Nine of the twelve studies in this review found some evidence of a difference in effect from fructose, compared to glucose, on TAG concentrations. In general, studies that measured postprandial TAGs; used a hypercaloric diet; and were short in duration (one day exposure) more often reported a difference in effect. Other systematic reviews on the effects of fructose on TAGs in humans have come to mixed conclusions(9, 27, 28), although only one of these reviews examined the isocaloric exchange of fructose for other dietary carbohydrates(28) and none of them compared the results of fructose exposure to equal glucose exposure on TAGs.
In this review, there were only seven studies that were rated as high quality, measured postprandial TAGs, and compared the exposure of pure fructose to an equal exposure of pure glucose(11, 20-25), six of which found some evidence of a difference in effect on TAGs for fructose, compared to glucose(11, 20-22, 24, 25).
There is a proposed biologic mechanism of action whereby fructose may increase TAG levels to a greater extent than glucose (see Figure 1). The metabolisms of the monosaccharides fructose and glucose have a number of major differences. Whereas virtually every cell in the body can metabolize glucose, fructose is largely shunted to the liver by the hepatic portal vein for metabolism. The liver responds to fructose consumption by engaging in lipogenesis, manufacturing triglycerides and packaging them in lipoproteins. Of relevance to this review is that whereas glucose metabolism is inhibited by excess energy intake, through cytosolic ATP and citrate levels(11), as well as the production of leptin and insulin, fructose consumption doesn’t affect these hormones, and the metabolism of fructose isn’t believed to be regulated by levels of intake(24).
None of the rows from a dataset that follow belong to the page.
/-- `put` changes `regs` alone. -/
@[simp] theorem put_other (f : FieldRef) (v : Nat) :
    (s.put f v).pending = s.pending ∧ (s.put f v).sram = s.sram ∧ (s.put f v).banks = s.banks ∧
    (s.put f v).bankSeen = s.bankSeen ∧ (s.put f v).msix = s.msix ∧ (s.put f v).pba = s.pba ∧
    (s.put f v).vecPend = s.vecPend ∧ (s.put f v).merged = s.merged ∧ (s.put f v).ports = s.ports ∧
    (s.put f v).ctxs = s.ctxs ∧ (s.put f v).axes = s.axes ∧ (s.put f v).tms = s.tms ∧ (s.put f v).legs = s.legs ∧
    (s.put f v).fcs = s.fcs ∧ (s.put f v).pairs = s.pairs ∧ (s.put f v).pis = s.pis ∧ (s.put f v).links = s.links ∧
    (s.put f v).safs = s.safs ∧ (s.put f v).cmpFails = s.cmpFails ∧ (s.put f v).voteFail = s.voteFail ∧
    (s.put f v).pmIns = s.pmIns ∧ (s.put f v).pm = s.pm ∧ (s.put f v).dmas = s.dmas ∧ (s.put f v).isls = s.isls ∧
    (s.put f v).fl = s.fl ∧ (s.put f v).vault = s.vault ∧ (s.put f v).wear = s.wear ∧ (s.put f v).vq = s.vq ∧
    (s.put f v).vheld = s.vheld ∧ (s.put f v).vs = s.vs ∧ (s.put f v).cps = s.cps ∧ (s.put f v).escrow = s.escrow ∧
    (s.put f v).red = s.red ∧ (s.put f v).seams = s.seams ∧ (s.put f v).seam = s.seam ∧ (s.put f v).tal = s.tal ∧
    (s.put f v).sys = s.sys ∧ (s.put f v).out = s.out ∧ (s.put f v).free = s.free := by
  refine ⟨?_, ?_, ?_, ?_, ?_, ?_, ?_, ?_, ?_, ?_, ?_, ?_, ?_, ?_, ?_, ?_, ?_, ?_, ?_, ?_, ?_, ?_, ?_, ?_, ?_, ?_, ?_, ?_, ?_, ?_, ?_, ?_, ?_, ?_, ?_, ?_, ?_, ?_, ?_⟩ <;> rfl

/-- `putB` changes `regs` alone. -/
@[simp] theorem putB_other (f : FieldRef) (b : Bool) :
    (s.putB f b).pending = s.pending ∧ (s.putB f b).sram = s.sram ∧ (s.putB f b).banks = s.banks ∧
    (s.putB f b).bankSeen = s.bankSeen ∧ (s.putB f b).msix = s.msix ∧ (s.putB f b).pba = s.pba ∧
    (s.putB f b).vecPend = s.vecPend ∧ (s.putB f b).merged = s.merged ∧ (s.putB f b).ports = s.ports ∧
    (s.putB f b).ctxs = s.ctxs ∧ (s.putB f b).axes = s.axes ∧ (s.putB f b).tms = s.tms ∧ (s.putB f b).legs = s.legs ∧
    (s.putB f b).fcs = s.fcs ∧ (s.putB f b).pairs = s.pairs ∧ (s.putB f b).pis = s.pis ∧ (s.putB f b).links = s.links ∧
    (s.putB f b).safs = s.safs ∧ (s.putB f b).cmpFails = s.cmpFails ∧ (s.putB f b).voteFail = s.voteFail ∧
    (s.putB f b).pmIns = s.pmIns ∧ (s.putB f b).pm = s.pm ∧ (s.putB f b).dmas = s.dmas ∧ (s.putB f b).isls = s.isls ∧
    (s.putB f b).fl = s.fl ∧ (s.putB f b).vault = s.vault ∧ (s.putB f b).wear = s.wear ∧ (s.putB f b).vq = s.vq ∧
    (s.putB f b).vheld = s.vheld ∧ (s.putB f b).vs = s.vs ∧ (s.putB f b).cps = s.cps ∧ (s.putB f b).escrow = s.escrow ∧
    (s.putB f b).red = s.red ∧ (s.putB f b).seams = s.seams ∧ (s.putB f b).seam = s.seam ∧ (s.putB f b).tal = s.tal ∧
    (s.putB f b).sys = s.sys ∧ (s.putB f b).out = s.out ∧ (s.putB f b).free = s.free := by
  refine ⟨?_, ?_, ?_, ?_, ?_, ?_, ?_, ?_, ?_, ?_, ?_, ?_, ?_, ?_, ?_, ?_, ?_, ?_, ?_, ?_, ?_, ?_, ?_, ?_, ?_, ?_, ?_, ?_, ?_, ?_, ?_, ?_, ?_, ?_, ?_, ?_, ?_, ?_, ?_⟩ <;> rfl

/-- `bump` changes `regs` alone. -/
@[simp] theorem bump_other (f : FieldRef) (n : Nat) :
    (s.bump f n).pending = s.pending ∧ (s.bump f n).sram = s.sram ∧ (s.bump f n).banks = s.banks ∧
    (s.bump f n).bankSeen = s.bankSeen ∧ (s.bump f n).msix = s.msix ∧ (s.bump f n).pba = s.pba ∧
    (s.bump f n).vecPend = s.vecPend ∧ (s.bump f n).merged = s.merged ∧ (s.bump f n).ports = s.ports ∧
    (s.bump f n).ctxs = s.ctxs ∧ (s.bump f n).axes = s.axes ∧ (s.bump f n).tms = s.tms ∧ (s.bump f n).legs = s.legs ∧
    (s.bump f n).fcs = s.fcs ∧ (s.bump f n).pairs = s.pairs ∧ (s.bump f n).pis = s.pis ∧ (s.bump f n).links = s.links ∧
    (s.bump f n).safs = s.safs ∧ (s.bump f n).cmpFails = s.cmpFails ∧ (s.bump f n).voteFail = s.voteFail ∧
    (s.bump f n).pmIns = s.pmIns ∧ (s.bump f n).pm = s.pm ∧ (s.bump f n).dmas = s.dmas ∧ (s.bump f n).isls = s.isls ∧
    (s.bump f n).fl = s.fl ∧ (s.bump f n).vault = s.vault ∧ (s.bump f n).wear = s.wear ∧ (s.bump f n).vq = s.vq ∧
    (s.bump f n).vheld = s.vheld ∧ (s.bump f n).vs = s.vs ∧ (s.bump f n).cps = s.cps ∧ (s.bump f n).escrow = s.escrow ∧
    (s.bump f n).red = s.red ∧ (s.bump f n).seams = s.seams ∧ (s.bump f n).seam = s.seam ∧ (s.bump f n).tal = s.tal ∧
    (s.bump f n).sys = s.sys ∧ (s.bump f n).out = s.out ∧ (s.bump f n).free = s.free := by
  refine ⟨?_, ?_, ?_, ?_, ?_, ?_, ?_, ?_, ?_, ?_, ?_, ?_, ?_, ?_, ?_, ?_, ?_, ?_, ?_, ?_, ?_, ?_, ?_, ?_, ?_, ?_, ?_, ?_, ?_, ?_, ?_, ?_, ?_, ?_, ?_, ?_, ?_, ?_, ?_⟩ <;> rfl

/-- `putBit` changes `regs` alone. -/
@[simp] theorem putBit_other (f : FieldRef) (i : Nat) (b : Bool) :
    (s.putBit f i b).pending = s.pending ∧ (s.putBit f i b).sram = s.sram ∧ (s.putBit f i b).banks = s.banks ∧
    (s.putBit f i b).bankSeen = s.bankSeen ∧ (s.putBit f i b).msix = s.msix ∧ (s.putBit f i b).pba = s.pba ∧
    (s.putBit f i b).vecPend = s.vecPend ∧ (s.putBit f i b).merged = s.merged ∧ (s.putBit f i b).ports = s.ports ∧
    (s.putBit f i b).ctxs = s.ctxs ∧ (s.putBit f i b).axes = s.axes ∧ (s.putBit f i b).tms = s.tms ∧
    (s.putBit f i b).legs = s.legs ∧ (s.putBit f i b).fcs = s.fcs ∧ (s.putBit f i b).pairs = s.pairs ∧
    (s.putBit f i b).pis = s.pis ∧ (s.putBit f i b).links = s.links ∧ (s.putBit f i b).safs = s.safs ∧
    (s.putBit f i b).cmpFails = s.cmpFails ∧ (s.putBit f i b).voteFail = s.voteFail ∧
    (s.putBit f i b).pmIns = s.pmIns ∧ (s.putBit f i b).pm = s.pm ∧ (s.putBit f i b).dmas = s.dmas ∧
    (s.putBit f i b).isls = s.isls ∧ (s.putBit f i b).fl = s.fl ∧ (s.putBit f i b).vault = s.vault ∧
    (s.putBit f i b).wear = s.wear ∧ (s.putBit f i b).vq = s.vq ∧ (s.putBit f i b).vheld = s.vheld ∧
    (s.putBit f i b).vs = s.vs ∧ (s.putBit f i b).cps = s.cps ∧ (s.putBit f i b).escrow = s.escrow ∧
    (s.putBit f i b).red = s.red ∧ (s.putBit f i b).seams = s.seams ∧ (s.putBit f i b).seam = s.seam ∧
    (s.putBit f i b).tal = s.tal ∧ (s.putBit f i b).sys = s.sys ∧ (s.putBit f i b).out = s.out ∧
    (s.putBit f i b).free = s.free := by
  refine ⟨?_, ?_, ?_, ?_, ?_, ?_, ?_, ?_, ?_, ?_, ?_, ?_, ?_, ?_, ?_, ?_, ?_, ?_, ?_, ?_, ?_, ?_, ?_, ?_, ?_, ?_, ?_, ?_, ?_, ?_, ?_, ?_, ?_, ?_, ?_, ?_, ?_, ?_, ?_⟩ <;> rfl

/-- `putCnt` changes `regs` alone. -/
@[simp] theorem putCnt_other (i v : Nat) :
    (s.putCnt i v).pending = s.pending ∧ (s.putCnt i v).sram = s.sram ∧ (s.putCnt i v).banks = s.banks ∧
    (s.putCnt i v).bankSeen = s.bankSeen ∧ (s.putCnt i v).msix = s.msix ∧ (s.putCnt i v).pba = s.pba ∧
    (s.putCnt i v).vecPend = s.vecPend ∧ (s.putCnt i v).merged = s.merged ∧ (s.putCnt i v).ports = s.ports ∧
    (s.putCnt i v).ctxs = s.ctxs ∧ (s.putCnt i v).axes = s.axes ∧ (s.putCnt i v).tms = s.tms ∧
    (s.putCnt i v).legs = s.legs ∧ (s.putCnt i v).fcs = s.fcs ∧ (s.putCnt i v).pairs = s.pairs ∧
    (s.putCnt i v).pis = s.pis ∧ (s.putCnt i v).links = s.links ∧ (s.putCnt i v).safs = s.safs ∧
    (s.putCnt i v).cmpFails = s.cmpFails ∧ (s.putCnt i v).voteFail = s.voteFail ∧ (s.putCnt i v).pmIns = s.pmIns ∧
    (s.putCnt i v).pm = s.pm ∧ (s.putCnt i v).dmas = s.dmas ∧ (s.putCnt i v).isls = s.isls ∧ (s.putCnt i v).fl = s.fl ∧
    (s.putCnt i v).vault = s.vault ∧ (s.putCnt i v).wear = s.wear ∧ (s.putCnt i v).vq = s.vq ∧
    (s.putCnt i v).vheld = s.vheld ∧ (s.putCnt i v).vs = s.vs ∧ (s.putCnt i v).cps = s.cps ∧
    (s.putCnt i v).escrow = s.escrow ∧ (s.putCnt i v).red = s.red ∧ (s.putCnt i v).seams = s.seams ∧
    (s.putCnt i v).seam = s.seam ∧ (s.putCnt i v).tal = s.tal ∧ (s.putCnt i v).sys = s.sys ∧
    (s.putCnt i v).out = s.out ∧ (s.putCnt i v).free = s.free := by
  refine ⟨?_, ?_, ?_, ?_, ?_, ?_, ?_, ?_, ?_, ?_, ?_, ?_, ?_, ?_, ?_, ?_, ?_, ?_, ?_, ?_, ?_, ?_, ?_, ?_, ?_, ?_, ?_, ?_, ?_, ?_, ?_, ?_, ?_, ?_, ?_, ?_, ?_, ?_, ?_⟩ <;> rfl
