-- ==== Sys2Proof/Laws/Kept.lean ====
section
/-! SUPPORT. What every operation leaves alone: the queue of waiting commands, and, but for the few operations that write
them, the shared SRAM and the committed vault words. -/

set_option linter.unreachableTactic false
set_option linter.unusedTactic false
set_option linter.unnecessarySeqFocus false

namespace Sys2Proof.Laws

open Sys2Proof.Machine


@[simp] theorem each_pending (s : State) (l : List Nat) (f : Nat → State → State) (h : ∀ i s, (f i s).pending = s.pending) :
    (s.each l f).pending = s.pending := each_keep s State.pending l f h

@[simp] theorem when_pending (s : State) (c : Bool) (f : State → State) (h : ∀ s, (f s).pending = s.pending) : (s.when c f).pending = s.pending :=
  when_keep s State.pending c f h

@[simp] theorem foldl_pending {α : Type} (l : List α) (f : State → α → State) (s : State) (h : ∀ s x, (f s x).pending = s.pending) :
    (l.foldl f s).pending = s.pending := by
  induction l generalizing s with
  | nil => rfl
  | cons x l ih => rw [List.foldl_cons, ih, h]

@[simp] theorem ite_pending (c : Prop) [Decidable c] (s t : State) : (if c then s else t).pending = if c then s.pending else t.pending := by split <;> rfl

@[simp] theorem each_sram (s : State) (l : List Nat) (f : Nat → State → State) (h : ∀ i s, (f i s).sram = s.sram) :
    (s.each l f).sram = s.sram := each_keep s State.sram l f h

@[simp] theorem when_sram (s : State) (c : Bool) (f : State → State) (h : ∀ s, (f s).sram = s.sram) : (s.when c f).sram = s.sram :=
  when_keep s State.sram c f h

@[simp] theorem foldl_sram {α : Type} (l : List α) (f : State → α → State) (s : State) (h : ∀ s x, (f s x).sram = s.sram) :
    (l.foldl f s).sram = s.sram := by
  induction l generalizing s with
  | nil => rfl
  | cons x l ih => rw [List.foldl_cons, ih, h]

@[simp] theorem ite_sram (c : Prop) [Decidable c] (s t : State) : (if c then s else t).sram = if c then s.sram else t.sram := by split <;> rfl

@[simp] theorem each_vault (s : State) (l : List Nat) (f : Nat → State → State) (h : ∀ i s, (f i s).vault = s.vault) :
    (s.each l f).vault = s.vault := each_keep s State.vault l f h

@[simp] theorem when_vault (s : State) (c : Bool) (f : State → State) (h : ∀ s, (f s).vault = s.vault) : (s.when c f).vault = s.vault :=
  when_keep s State.vault c f h

@[simp] theorem foldl_vault {α : Type} (l : List α) (f : State → α → State) (s : State) (h : ∀ s x, (f s x).vault = s.vault) :
    (l.foldl f s).vault = s.vault := by
  induction l generalizing s with
  | nil => rfl
  | cons x l ih => rw [List.foldl_cons, ih, h]

@[simp] theorem ite_vault (c : Prop) [Decidable c] (s t : State) : (if c then s else t).vault = if c then s.vault else t.vault := by split <;> rfl

/-- What a register's own effect leaves alone, where the register has one. -/
def KeptO (s : State) (o : Option (State × Nat)) : Prop :=
  ∀ x, o = some x → x.1.pending = s.pending ∧ x.1.sram = s.sram ∧ x.1.vault = s.vault

theorem keptO_ite (s : State) (c : Prop) [Decidable c] (a b : Option (State × Nat)) (ha : KeptO s a) (hb : KeptO s b) :
    KeptO s (if c then a else b) := by split <;> assumption

theorem keptO_none (s : State) : KeptO s none := fun _ h => absurd h (by simp)

theorem keptO_some (s : State) (x : State × Nat) (h : x.1.pending = s.pending ∧ x.1.sram = s.sram ∧ x.1.vault = s.vault) :
    KeptO s (some x) := fun _ hy => Option.some.inj hy ▸ h

@[simp] theorem hostWrites_kept (p a k n : Nat) (l : List Word) (s : State) :
    (hostWrites p a k n l s).pending = s.pending ∧ (hostWrites p a k n l s).sram = s.sram ∧ (hostWrites p a k n l s).vault = s.vault := by
  induction n generalizing a l s with
  | zero => simp [hostWrites]
  | succ n ih => unfold hostWrites; split <;> simp [ih]

@[simp] theorem hostWrite_kept (s : State) (p a : Nat) (l : List Word) :
    (State.hostWrite s p a l).pending = s.pending ∧ (State.hostWrite s p a l).sram = s.sram ∧ (State.hostWrite s p a l).vault = s.vault := by
  unfold State.hostWrite; simp

@[simp] theorem hostReads_kept (p a k n left : Nat) (s : State) :
    (hostReads p a k n left s).pending = s.pending ∧ (hostReads p a k n left s).sram = s.sram ∧ (hostReads p a k n left s).vault = s.vault := by
  induction n generalizing a left s with
  | zero => simp [hostReads]
  | succ n ih => unfold hostReads; split <;> simp [ih]

@[simp] theorem hostRead_kept (s : State) (p a bytes : Nat) :
    (State.hostRead s p a bytes).pending = s.pending ∧ (State.hostRead s p a bytes).sram = s.sram ∧ (State.hostRead s p a bytes).vault = s.vault := by
  unfold State.hostRead; simp

@[simp] theorem wrFree_kept (s : State) (a : Nat) :
    (State.wrFree s a).pending = s.pending ∧ (State.wrFree s a).sram = s.sram ∧ (State.wrFree s a).vault = s.vault := by
  unfold State.wrFree; (try simp) <;> (repeat' split) <;> simp

@[simp] theorem sramWrWord_kept (s : State) (a : Nat) (w : Word) :
    (State.sramWrWord s a w).pending = s.pending ∧ (State.sramWrWord s a w).vault = s.vault := by
  unfold State.sramWrWord; (try simp) <;> (repeat' split) <;> simp

@[simp] theorem sramWrWords_kept (ws : List Word) (s : State) (a : Nat) :
    (s.sramWrWords a ws).pending = s.pending ∧ (s.sramWrWords a ws).vault = s.vault := by
  induction ws generalizing s a with
  | nil => simp [State.sramWrWords]
  | cons w ws ih => unfold State.sramWrWords; simp [ih]

@[simp] theorem talBump_kept (i n : Nat) (s : State) :
    (talBump i n s).pending = s.pending ∧ (talBump i n s).sram = s.sram ∧ (talBump i n s).vault = s.vault := by
  unfold talBump; (try simp) <;> (repeat' split) <;> simp

@[simp] theorem talCount_kept (ev master n a : Nat) (s : State) :
    (talCount ev master n a s).pending = s.pending ∧ (talCount ev master n a s).sram = s.sram ∧ (talCount ev master n a s).vault = s.vault := by
  unfold talCount; (try simp) <;> (repeat' split) <;> simp

@[simp] theorem sendMsix_kept (p v : Nat) (s : State) :
    (sendMsix p v s).pending = s.pending ∧ (sendMsix p v s).sram = s.sram ∧ (sendMsix p v s).vault = s.vault := by
  unfold sendMsix; (try simp) <;> (repeat' split) <;> simp

@[simp] theorem coalesce_kept (p v : Nat) (s : State) :
    (coalesce p v s).pending = s.pending ∧ (coalesce p v s).sram = s.sram ∧ (coalesce p v s).vault = s.vault := by
  unfold coalesce; (try simp) <;> (repeat' split) <;> simp

@[simp] theorem writeRecord_kept (p src unit count : Nat) (detail : Word) (time : Nat) (s : State) :
    (writeRecord p src unit count detail time s).pending = s.pending ∧ (writeRecord p src unit count detail time s).sram = s.sram ∧ (writeRecord p src unit count detail time s).vault = s.vault := by
  unfold writeRecord; (try simp) <;> (repeat' split) <;> simp

@[simp] theorem mergeRecord_kept (p src unit : Nat) (detail : Word) (s : State) :
    (mergeRecord p src unit detail s).pending = s.pending ∧ (mergeRecord p src unit detail s).sram = s.sram ∧ (mergeRecord p src unit detail s).vault = s.vault := by
  unfold mergeRecord; (try simp) <;> (repeat' split) <;> simp

@[simp] theorem deliver_kept (p src unit : Nat) (detail : Word) (s : State) :
    (deliver p src unit detail s).pending = s.pending ∧ (deliver p src unit detail s).sram = s.sram ∧ (deliver p src unit detail s).vault = s.vault := by
  unfold deliver; (try simp) <;> (repeat' split) <;> simp

@[simp] theorem raise_kept (src unit : Nat) (detail : Nat) (s : State) :
    (raise src unit detail s).pending = s.pending ∧ (raise src unit detail s).sram = s.sram ∧ (raise src unit detail s).vault = s.vault := by
  unfold raise; (try simp) <;> (repeat' split) <;> simp

@[simp] theorem raiseFree_kept (src unit : Nat) (s : State) :
    (raiseFree src unit s).pending = s.pending ∧ (raiseFree src unit s).sram = s.sram ∧ (raiseFree src unit s).vault = s.vault := by
  unfold raiseFree; (try simp) <;> (repeat' split) <;> simp

@[simp] theorem deny_kept (p addr : Nat) (bar2 : Bool) (reason : Nat) (s : State) :
    (deny p addr bar2 reason s).pending = s.pending ∧ (deny p addr bar2 reason s).sram = s.sram ∧ (deny p addr bar2 reason s).vault = s.vault := by
  unfold deny; (try simp) <;> (repeat' split) <;> simp

@[simp] theorem denyW_kept (w : Writer) (addr : Nat) (bar2 : Bool) (reason : Nat) (s : State) :
    (denyW w addr bar2 reason s).pending = s.pending ∧ (denyW w addr bar2 reason s).sram = s.sram ∧ (denyW w addr bar2 reason s).vault = s.vault := by
  unfold denyW; (try simp) <;> (repeat' split) <;> simp

@[simp] theorem upExec_kept (s : State) (c : Nat) (f : ExecS → ExecS) :
    (State.upExec s c f).pending = s.pending ∧ (State.upExec s c f).sram = s.sram ∧ (State.upExec s c f).vault = s.vault := by
  unfold State.upExec; (try simp) <;> (repeat' split) <;> simp

@[simp] theorem stepDone_kept (c n : Nat) (s : State) :
    (stepDone c n s).pending = s.pending ∧ (stepDone c n s).sram = s.sram ∧ (stepDone c n s).vault = s.vault := by
  unfold stepDone; (try simp) <;> (repeat' split) <;> simp

@[simp] theorem descDone_kept (c code detail : Nat) (s : State) :
    (descDone c code detail s).pending = s.pending ∧ (descDone c code detail s).sram = s.sram ∧ (descDone c code detail s).vault = s.vault := by
  unfold descDone; (try simp) <;> (repeat' split) <;> simp

@[simp] theorem reqDone_kept (r : Option ReqS) (code detail steps : Nat) (s : State) :
    (reqDone r code detail steps s).pending = s.pending ∧ (reqDone r code detail steps s).sram = s.sram ∧ (reqDone r code detail steps s).vault = s.vault := by
  unfold reqDone; (try simp) <;> (repeat' split) <;> simp

@[simp] theorem ctxAxisSafe_kept (a into : Nat) (s : State) :
    (ctxAxisSafe a into s).pending = s.pending ∧ (ctxAxisSafe a into s).sram = s.sram ∧ (ctxAxisSafe a into s).vault = s.vault := by
  unfold ctxAxisSafe
  refine ⟨each_pending _ _ _ ?_, each_sram _ _ _ ?_, each_vault _ _ _ ?_⟩ <;> intro c s <;> (repeat' split) <;> simp

@[simp] theorem vaultSet_kept (s : State) (w : Nat) (x : VWord) :
    (State.vaultSet s w x).pending = s.pending ∧ (State.vaultSet s w x).sram = s.sram := by
  exact ⟨rfl, rfl⟩

@[simp] theorem fetchNext_kept (c : Nat) (s : State) :
    (fetchNext c s).pending = s.pending ∧ (fetchNext c s).sram = s.sram ∧ (fetchNext c s).vault = s.vault := by
  unfold fetchNext; (try simp) <;> (repeat' split) <;> simp

@[simp] theorem fetchAll_kept (s : State) :
    (fetchAll s).pending = s.pending ∧ (fetchAll s).sram = s.sram ∧ (fetchAll s).vault = s.vault := by
  unfold fetchAll; (try simp) <;> (repeat' split) <;> simp

@[simp] theorem dmaAxisSafe_kept (a : Nat) (s : State) :
    (dmaAxisSafe a s).pending = s.pending ∧ (dmaAxisSafe a s).sram = s.sram ∧ (dmaAxisSafe a s).vault = s.vault := by
  unfold dmaAxisSafe; (try simp) <;> (repeat' split) <;> simp

@[simp] theorem unitsAxisSafe_kept (a into : Nat) (s : State) :
    (unitsAxisSafe a into s).pending = s.pending ∧ (unitsAxisSafe a into s).sram = s.sram ∧ (unitsAxisSafe a into s).vault = s.vault := by
  unfold unitsAxisSafe; (try simp) <;> (repeat' split) <;> simp

@[simp] theorem axEvent_kept (a b detail : Nat) (s : State) :
    (axEvent a b detail s).pending = s.pending ∧ (axEvent a b detail s).sram = s.sram ∧ (axEvent a b detail s).vault = s.vault := by
  unfold axEvent; (try simp) <;> (repeat' split) <;> simp

@[simp] theorem tmEvent_kept (a b detail : Nat) (s : State) :
    (tmEvent a b detail s).pending = s.pending ∧ (tmEvent a b detail s).sram = s.sram ∧ (tmEvent a b detail s).vault = s.vault := by
  unfold tmEvent; (try simp) <;> (repeat' split) <;> simp

@[simp] theorem safEvent_kept (b unit detail : Nat) (s : State) :
    (safEvent b unit detail s).pending = s.pending ∧ (safEvent b unit detail s).sram = s.sram ∧ (safEvent b unit detail s).vault = s.vault := by
  unfold safEvent; (try simp) <;> (repeat' split) <;> simp

@[simp] theorem redEvent_kept (b unit detail : Nat) (s : State) :
    (redEvent b unit detail s).pending = s.pending ∧ (redEvent b unit detail s).sram = s.sram ∧ (redEvent b unit detail s).vault = s.vault := by
  unfold redEvent; (try simp) <;> (repeat' split) <;> simp

@[simp] theorem markOut_kept (ut unit : Nat) (s : State) :
    (markOut ut unit s).pending = s.pending ∧ (markOut ut unit s).sram = s.sram ∧ (markOut ut unit s).vault = s.vault := by
  unfold markOut; (try simp) <;> (repeat' split) <;> simp

@[simp] theorem updatePower_kept (s : State) :
    (updatePower s).pending = s.pending ∧ (updatePower s).sram = s.sram ∧ (updatePower s).vault = s.vault := by
  unfold updatePower; (try simp) <;> (repeat' split) <;> simp

@[simp] theorem wake_kept (src : Nat) (s : State) :
    (wake src s).pending = s.pending ∧ (wake src s).sram = s.sram ∧ (wake src s).vault = s.vault := by
  have h : ∀ (c : Prop) [Decidable c] (a b : State), (a.pending = s.pending ∧ a.sram = s.sram ∧ a.vault = s.vault) →
      (b.pending = s.pending ∧ b.sram = s.sram ∧ b.vault = s.vault) →
      (if c then a else b).pending = s.pending ∧ (if c then a else b).sram = s.sram ∧ (if c then a else b).vault = s.vault := by
    intro c _ a b ha hb; split <;> assumption
  unfold wake; simp only []
  split
  · exact ⟨rfl, rfl, rfl⟩
  generalize hu : (if src = 15 then s.putB PWR_WAKE_CAUSE__TRIP true else s.putBit PWR_WAKE_CAUSE__SRC src true) = u
  have hk : u.pending = s.pending ∧ u.sram = s.sram ∧ u.vault = s.vault := by rw [← hu]; exact h _ _ _ (by simp) (by simp)
  have hw : ∀ v : State, let t := (v.when (!v.awake) fun s => s.each (List.range 4) fun p s => s.when (!s.on (HP_LINK__UP p)) fun s => s.upPort p fun q => { q with wakeN := true });
      t.pending = v.pending ∧ t.sram = v.sram ∧ t.vault = v.vault := by
    intro v
    exact ⟨when_pending _ _ _ fun _ => each_pending _ _ _ fun _ _ => when_pending _ _ _ fun _ => by simp,
      when_sram _ _ _ fun _ => each_sram _ _ _ fun _ _ => when_sram _ _ _ fun _ => by simp,
      when_vault _ _ _ fun _ => each_vault _ _ _ fun _ _ => when_vault _ _ _ fun _ => by simp⟩
  exact h _ _ _ (by simpa [hk] using hw u) hk

@[simp] theorem flHead_kept (s : State) :
    (flHead s).pending = s.pending ∧ (flHead s).sram = s.sram ∧ (flHead s).vault = s.vault := by
  unfold flHead; (try simp) <;> (repeat' split) <;> simp

@[simp] theorem flWrite_kept (kind cls ut detail unit : Nat) (s : State) :
    (flWrite kind cls ut detail unit s).1.pending = s.pending ∧ (flWrite kind cls ut detail unit s).1.sram = s.sram ∧ (flWrite kind cls ut detail unit s).1.vault = s.vault := by
  unfold flWrite; (try simp) <;> (repeat' split) <;> simp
Because of these distinctions between metabolism of fructose and glucose, it is important to examine the relative effect of fructose and glucose on TAG levels at different levels of intake and in the context of both isocaloric and hypercaloric diets to evaluate whether meaningful differences in effect on TAG exist. 
The research on fructose and its relative effects on TAGs, compared to glucose, has a number of shortcomings. These include relatively small sample sizes used (the largest sample in this review had only 34 subjects); doses that are on average larger than those consumed by the general population; the limited duration of exposure in the studies conducted so far, which prevents long-term effects to be known (7 of the 12 trials in this review lasted for < 1 day); the low amount of human studies on this topic; and the fact that some of the existing studies do not compare fructose with a comparable form of glucose but use starch or another glucose source instead.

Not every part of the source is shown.